The Philadelphia Phillies are a Major League Baseball franchise based in Philadelphia, Pennsylvania. They play in the National League East division. Since the institution of Major League Baseball's Rule 4 Draft, the Phillies have selected 51 players in its first round. Officially known as the "First-Year Player Draft", the Rule 4 Draft is Major League Baseball's primary mechanism for assigning amateur baseball players from high schools, colleges, and other amateur baseball clubs to its teams. The draft order is determined based on the previous season's standings, with the team possessing the worst record receiving the first pick. In addition, teams which lost free agents in the previous off-season may be awarded compensatory or supplementary picks.

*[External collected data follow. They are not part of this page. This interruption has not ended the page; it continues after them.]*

-- ==== Sys2Proof/Tests/Slice0.lean ====
section
/-!
SUPPORT. Tests. The expected values come from the worked sequences and tables of spec/, named beside each test, or are
worked out by hand from the rule named. After them, for each obligation with hypotheses, a state and operands that meet
them.
-/

namespace Sys2Proof.Tests

open Sys2Proof.Machine

/-! ### Helpers -/

/-- The state a command leaves. -/
def after (c : Instr) (s : State) : State :=
  match exec c s with
  | .next t => t
  | .fault _ => s
  | .refused _ => s

/-- The machine after reset at a later time. -/
def at_ (now : Time) : State := { State.reset with timeBase := now }

/-- The machine at a time with a lane 2 of its own. -/
def with2 (now : Time) (d : Lane) : State := (at_ now).withLaneAs 2 d

/-- Lane 2 of a state. -/
abbrev lane2 (s : State) : Lane := s.lanes[(2 : LaneId)]

/-- Lane 2 after a command. -/
def lane2After (c : Instr) (s : State) : Lane := lane2 (after c s)

/-- The reply a command leaves last: its code and the bytes after it. -/
def reply (c : Instr) (s : State) : Option (ReplyCode × List Byte) :=
  (after c s).link.replies.getLast?.map fun r => (r.code, r.body)

/-- The code of the reply a command leaves last. -/
def code (c : Instr) (s : State) : Option ReplyCode := (reply c s).map Prod.fst

/-- The bodies of a lane's records. -/
def bodies (d : Lane) : List RecordBody := d.queue.records.map LaneRecord.body

/-- A lane that has been ON since long ago: keylock OPERATE, drawer CLOSED, line state 'E'. -/
def onLane : Lane :=
  { Lane.reset with
    power := { state := .on, progress := some 7, start := some 0, timer := none, pen := true }
    keys := { KeyScanner.reset with keylock := .operate }
    port :=
      { ScannerPort.reset with
        brk := { absent := false, held := some { level := .mark, since := 100 }, timer := none }
        lineState := some .enabled }
    drawer := { Drawer.reset with state := .closed, sense := some .closed } }

/-- The lane with another drawer controller. -/
def drawer (f : Drawer → Drawer) (d : Lane) : Lane := { d with drawer := f d.drawer }

/-- The lane with another scanner port. -/
def port (f : ScannerPort → ScannerPort) (d : Lane) : Lane := { d with port := f d.port }

/-- The lane with another key matrix scanner. -/
def keys (f : KeyScanner → KeyScanner) (d : Lane) : Lane := { d with keys := f d.keys }

/-- The lane with other live settings. -/
def sets (f : LaneSet → LaneSet) (d : Lane) : Lane := { d with set := f d.set }

/-- The lane with another line checker. -/
def checker (f : LineChecker → LineChecker) (d : Lane) : Lane := { d with checker := f d.checker }

/-- The lane with this many KEY_UP records of lane 2 in its queue. -/
def holding (n : Nat) (d : Lane) : Lane :=
  { d with
    queue :=
      { records := (List.range n).map fun i => { lane := 2, seq := BitVec.ofNat 16 i, time := 5, lost := 0, body := .keyUp 0 }
        seq := BitVec.ofNat 16 n, loss := 0, held := 0 } }

/-- The lane with a line check in HUNT. -/
def checking (d : Lane) : Lane :=
  { d with
    port := { d.port with reasons := { d.port.reasons with check := true }, cmds := [] }
    checker := { LineChecker.reset with state := .hunt, timer := some 20000, reg := 0x22AC, sent := [0xAC], bytesSent := 1, sending := some 0xAC } }

/-- The drawer with its pulse running. -/
def releasing (point : Time) (d : Drawer) : Drawer := { d with state := .releasing, drv := true, pulse := some point }

/-- Lane 2 settling, its next milestone due at 9. -/
def settling (progress : Option Milestone) (start : Time) : Lane :=
  { Lane.reset with power := { state := .settling, progress := progress, start := some start, timer := some 9, pen := true } }

/-- The characters of a string of digits. -/
def digits (ds : List Nat) : List Byte := ds.map charOf

/-- Class N, 2123456012996 (section 4.8). -/
def codeX : Code := { cls := .numeric, chars := digits [2, 1, 2, 3, 4, 5, 6, 0, 1, 2, 9, 9, 6] }

/-- The fields of entry 3 of section 4.8. -/
def entry3 : RuleFields :=
  { active := 1, cls := 0x4E, minLen := 13, maxLen := 13, patLen := 2
    pattern := #v[0x32, 0x31, 0, 0, 0, 0, 0, 0], check := 1, valuePresent := 1, start := 8, count := 5, scale := 2
    action := 0, tag := 2 }

/-- The rule table of section 4.8, entry 3 alone. -/
def table3 : Vector CodeRule 16 := (Vector.replicate 16 CodeRule.reset).set 3 (entry3.entry .numeric)

/-- The default settings as a LANECFG carries them (R12, R21, R43, R44, R110). -/
def cfgFields : LaneCfgFields :=
  { settle := 4, rows := 8, cols := 16, period := 5, debounce := 3, typDelay := 500, typPeriod := 100
    releaseKey := 0xFF, rate := 9600, gap := 20, pulse := 50, confirm := 500 }

/-- The default settings as a LANESET carries them. -/
def setFields : LaneSetFields :=
  { confirmTones := 0, inhibitOpen := 0, strict := 0, valueLimit := 999999, dupWindow := 500, quota := 12, high := 24
    low := 16, openLong := 60, hostMask := 0, keyMask := 2, consume := 0, modes := Vector.replicate 8 1
    counterMode := 0, interval := 60, priority := 1 }

/-! ### Well-formed commands, words and steps -/

theorem test_status_lane_0xFF_is_ill_formed :
    Instr.wellFormed (.statusLane 1 0xFF) = false ∧ Instr.wellFormed (.statusLane 1 7) = true := by decide

theorem test_fetch_lane_0xFF_is_ill_formed :
    Instr.wellFormed (.fetchLane 1 0xFF 8) = false ∧ Instr.wellFormed (.fetchLane 1 8 8) = true := by decide

theorem test_no_word_spells_a_command : decodeTableWord 0 0 = none ∧ decodeTableWord 32 0xFFFFFFFF = none := by decide

theorem test_a_word_leaves_the_queue_alone : State.reset.withFetchWord 16 0x0101 = State.reset := rfl

/-- R191: the time base wraps. -/
theorem test_idle_millisecond_wraps : step (at_ 0xFFFFFFFF) = .next (at_ 0) := rfl

theorem test_step_takes_the_front :
    step { at_ 5 with pending := [.ident 1, .unlock 2] } = exec (.ident 1) { at_ 5 with pending := [.unlock 2] } := rfl

/-! ### Worked values -/

/-- R174. -/
theorem test_crc_of_nine_characters :
    crcOf [0x31, 0x32, 0x33, 0x34, 0x35, 0x36, 0x37, 0x38, 0x39] = 0x29B1 := by decide +kernel

/-- R163 and section 9.8: b1 is 0xAC. -/
theorem test_first_check_byte : nextSequence 0xACE1 = 0x22AC := by decide

/-- Section 3.7: the BCC of class N, 47110267. -/
theorem test_bcc : Code.bcc { cls := .numeric, chars := digits [4, 7, 1, 1, 0, 2, 6, 7] } = 0x4E := by decide

/-- Section 4.8: value 1299, lookup key 2123456000009, and the misread 2123456012997. -/
theorem test_price_embedded_code :
    judge table3 LaneSet.reset codeX =
        .pass (some 3) 2 true
          (some { value := 1299, scale := 2, lookup := digits [2, 1, 2, 3, 4, 5, 6, 0, 0, 0, 0, 0, 9] }) ∧
      judge table3 LaneSet.reset { codeX with chars := digits [2, 1, 2, 3, 4, 5, 6, 0, 1, 2, 9, 9, 7] } =
        .reject .check (some 3) := by decide

/-- Section 4.8: 1299 is above a limit of 1000; 2012345012509 satisfies its check. -/
theorem test_value_limit_and_weighed_item :
    judge table3 { LaneSet.reset with valueLimit := 1000 } codeX = .reject .valueLimit (some 3) ∧
      mod10Passes (digits [2, 0, 1, 2, 3, 4, 5, 0, 1, 2, 5, 0, 9]) = true := by decide

/-- R43: 14400 lies halfway between 9600 and 19200; R75: 495 lies halfway between 490 and 500. -/
theorem test_halfway_values : nearestRate 14400 = 9600 ∧ nearestRate 14401 = 19200 ∧ nearestWindow 495 = 490 := by
  decide

/-- R158: with a pointer of 3 the lanes are tried in this order. -/
theorem test_rotation_order : lanesAfter 3 = [4, 5, 6, 7, 0, 1, 2, 3] := by decide

/-- R24: three corners of a rectangle are not ambiguous, four are. -/
theorem test_rectangle :
    ambiguous (LaneCfg.reset.rawDown ((1 <<< 18) ||| (1 <<< 22) ||| (1 <<< 66))) = false ∧
      ambiguous (LaneCfg.reset.rawDown ((1 <<< 18) ||| (1 <<< 22) ||| (1 <<< 66) ||| (1 <<< 70))) = true := by decide +kernel

/-! ### Requests -/

/-- R182, R190. -/
theorem test_ident_reads_and_clears_the_flag :
    reply (.ident 1) State.reset = some (.done, [0x4B, 0x38, 2, 8, 96, 32, 16, 0, 1]) ∧
      (after (.ident 1) State.reset).resetFlag = false := by decide

/-- R183, R190: an ON lane with progress 7. -/
theorem test_status_lane_bytes :
    reply (.statusLane 1 2) (with2 9 onLane) =
      some (.done, [2, 7, 1, 1, 0, 0, 0, 0, 0, 0, 0, 0xFF, 0xFF, 0xFF, 0xFF, 0xFF, 0xFF]) := by decide

/-- R184, R190. -/
theorem test_status_device_bytes :
    reply (.statusDevice 1) (at_ 0x01020304) = some (.done, [4, 3, 2, 1, 0, 0, 96, 0, 0, 0]) := by decide

/-- R185, R190: the defaults of chapters 1, 2, 3 and 6. -/
theorem test_lanecfg_reads_the_defaults :
    reply (.laneCfgRead 1 2) (at_ 0) =
      some (.done, [4, 8, 16, 5, 3, 0xF4, 1, 100, 0, 0xFF, 0x80, 0x25, 0, 0, 20, 50, 0xF4, 1]) := by decide

/-- R14, R180. -/
theorem test_lanecfg_write_clamps_or_is_refused :
    code (.laneCfgWrite 1 2 { cfgFields with rows := 9 }) (at_ 0) = some .clamped ∧
      code (.laneCfgWrite 1 2 { cfgFields with releaseKey := 128 }) (at_ 0) = some .badField ∧
      code (.laneCfgWrite 1 2 cfgFields) (with2 9 onLane) = some .laneActive := by decide

/-- R186, R190: the defaults of chapters 3 to 8. -/
theorem test_laneset_reads_the_defaults :
    reply (.laneSetRead 1 2) (at_ 0) =
      some (.done, [0, 0, 0, 0x3F, 0x42, 0x0F, 0, 0xF4, 1, 12, 24, 16, 60, 0, 0, 2, 0, 1, 1, 1, 1, 1, 1, 1, 1, 0, 60, 1]) :=
  by decide

/-- R102: the low-water mark is clamped against the high-water mark just stored. R187 step 4, R55, R104, R132: a high-water
mark at the count raises FLOW, with the 'D' and the SCANNER_HELD record. -/
theorem test_laneset_low_water_mark :
    code (.laneSetWrite 1 2 { setFields with high := 8 }) (at_ 0) = some .clamped ∧
      (lane2After (.laneSetWrite 1 2 { setFields with high := 8 }) (at_ 0)).set.low = 4 ∧
      (lane2After (.laneSetWrite 1 2 { setFields with high := 8 }) (with2 9 (holding 8 onLane))).port.cmds =
        [.enable .disabled] ∧
      (bodies (lane2After (.laneSetWrite 1 2 { setFields with high := 8 }) (with2 9 (holding 8 onLane)))).drop 8 =
        [.condition .scannerHeld true] := by decide

/-- R20: a keylock attribute at one position only. -/
theorem test_keymap_keylock_once :
    (lane2After (.keymap 1 2 120 1 3) (at_ 0)).keymap[(120 : KeyPos)] = .keylock .off ∧
      code (.keymap 1 2 121 1 3) (after (.keymap 1 2 120 1 3) (at_ 0)) = some .badField := by decide +kernel

/-- R20: the last position and the count past it. -/
theorem test_keymap_range :
    code (.keymap 1 2 127 1 2) (at_ 0) = some .done ∧ code (.keymap 1 2 127 2 2) (at_ 0) = some .badField := by decide

/-- R64 and section 4.8: the value field of entry 3 ends at 12; one place later it would take in the check digit. -/
theorem test_rule_value_field :
    (after (.rule 1 3 entry3) (at_ 0)).rules[(3 : RuleIdx)].value = some { start := 8, count := 5, scale := 2 } ∧
      code (.rule 1 3 { entry3 with start := 9 }) (at_ 0) = some .badField := by decide

/-- R66. -/
theorem test_ruleq_reads_back :
    reply (.ruleQ 1 3) (after (.rule 1 3 entry3) (at_ 0)) =
      some (.done, [1, 0x4E, 13, 13, 2, 0x32, 0x31, 0, 0, 0, 0, 0, 0, 1, 1, 8, 5, 2, 0, 2]) := by decide

/-- Section 1.9: POWER on at 40,000. -/
theorem test_power_on :
    (lane2After (.powerOn 1 2) (at_ 40000)).power.timer = some 40005 ∧
      bodies (lane2After (.powerOn 1 2) (at_ 40000)) = [.lane .settling none] := by decide

/-- Section 1.10: the fault still present as PENn is asserted. -/
theorem test_power_on_into_a_fault :
    bodies (lane2After (.powerOn 1 2) (after (.pflAssert 2) (at_ 5))) = [.lane .settling none, .lane .tripped none] := by
  decide

/-- R2: BUSY during a pulse; section 1.10: TRIPPED to OFF. -/
theorem test_power_off :
    code (.powerOff 1 2) (with2 9 (drawer (releasing 50) onLane)) = some .busy ∧
      bodies (lane2After (.powerOff 1 2) (with2 9 { Lane.reset with power := { PowerCtl.reset with state := .tripped } })) =
        [.lane .off none] := by decide

/-- Section 8.5, merging alarms: the FETCH ANY at 302,500. -/
theorem test_fetch_any_serves_alarms :
    reply (.fetchAny 1 1)
        { at_ 302500 with
          alarms :=
            [{ kind := .forcedOpen, lane := some 4, first := 300000, last := 302000, repeats := 2 },
              { kind := .powerTrip, lane := some 6, first := 300800, last := 300800, repeats := 1 }]
          attn := true } =
      some (.done, [0xFE, 1, 1, 0, 11, 1, 4, 0xE0, 0x93, 4, 0, 0xB0, 0x9B, 4, 0, 2]) := by decide

/-- A lane held by FLOW alone, as the scanner knows. -/
def held (d : Lane) : Lane :=
  { port (fun p => { p with reasons := { p.reasons with flow := true }, lineState := some .disabled }) d with
    live := d.live.set Condition.scannerHeld.idx true }

/-- Section 5.7: FETCH of a lane with 32 records, maximum 4; R151: a maximum of 0 is taken as 1. R103, R104, R55: at 16
records FLOW is removed, and the 'E' follows. -/
theorem test_fetch_lane :
    (lane2After (.fetchLane 1 2 4)
        (with2 9 (port (fun p => { p with reasons := { p.reasons with flow := true } }) (holding 32 onLane)))).count = 28 ∧
      code (.fetchLane 1 2 0) (with2 9 (holding 32 onLane)) = some .clamped ∧
      (lane2After (.fetchLane 1 2 7) (with2 9 (held (holding 24 onLane)))).port.cmds = [] ∧
      (lane2After (.fetchLane 1 2 8) (with2 9 (held (holding 24 onLane)))).port.cmds = [.enable .enabled] := by decide

/-- Section 6.7: the grant at 70,010, and the denial for want of FLAG_A. -/
theorem test_release :
    (lane2After (.release 1 2)
        (with2 70010 (drawer (fun x => { x with flags := 1 }) (sets (fun x => { x with hostMask := 5, consume := 1 }) onLane)))).drawer =
        { onLane.drawer with state := .releasing, drv := true, pulse := some 70060 } ∧
      reply (.release 1 2) (with2 95100 (sets (fun x => { x with hostMask := 5, consume := 1 }) onLane)) =
        some (.denied, [4]) := by decide

/-- R113, section 6.7: the latch is checked ahead of the drawer state. -/
theorem test_release_under_lockdown :
    reply (.release 1 2) { with2 90100 (drawer (fun x => { x with state := .opened }) onLane) with lockdown := true } =
      some (.lockedDown, [0]) := by decide

/-- R111: a flag named in both lists ends set. -/
theorem test_flags :
    (lane2After (.flags 1 2 1 3) (with2 9 (drawer (fun x => { x with flags := 2 }) onLane))).drawer.flags = 1 ∧
      code (.flags 1 2 16 0) (with2 9 onLane) = some .badField := by decide

/-- Section 3.7: INHIBIT on at 9200 under DRAWER leaves the command queue alone. -/
theorem test_inhibit_on :
    (lane2After (.inhibitOn 1 2)
        (with2 9200 (port (fun p => { p with reasons := { p.reasons with drawer := true }, lineState := some .disabled })
          onLane))).port.cmds = [] ∧
      code (.inhibitOn 1 2) (at_ 9200) = some .notReady := by decide

/-- Section 3.7: INHIBIT off at 9900. -/
theorem test_inhibit_off :
    (lane2After (.inhibitOff 1 2)
        (with2 9900 (port (fun p => { p with reasons := { p.reasons with host := true }, lineState := some .disabled })
          onLane))).port.cmds = [.enable .enabled] := by decide

/-- R54, R62: three tones waiting behind the head; BAD_FIELD before the line check. -/
theorem test_tone :
    code (.tone 1 2 0) (with2 9 (port (fun p => { p with cmds := [.tone .good, .tone .good, .tone .bad] }) onLane)) =
        some .done ∧
      code (.tone 1 2 0)
          (with2 9 (port (fun p => { p with cmds := [.tone .good, .tone .good, .tone .bad, .tone .bad] }) onLane)) =
        some .busy ∧
      code (.tone 1 2 2) (with2 9 (checking onLane)) = some .badField := by decide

Of the 51 players picked in the first round by the Phillies, 26 have been pitchers, the most of any position; 20 of these were right-handed, while 6 were left-handed. Nine players picked in the initial round were outfielders, while six catchers, four first basemen, and four shortstops were selected. The team also selected one player each at second base and third base. Thirteen of the 45 players came from high schools or universities in the state of California, while Texas and Florida follow, with six and five players, respectively.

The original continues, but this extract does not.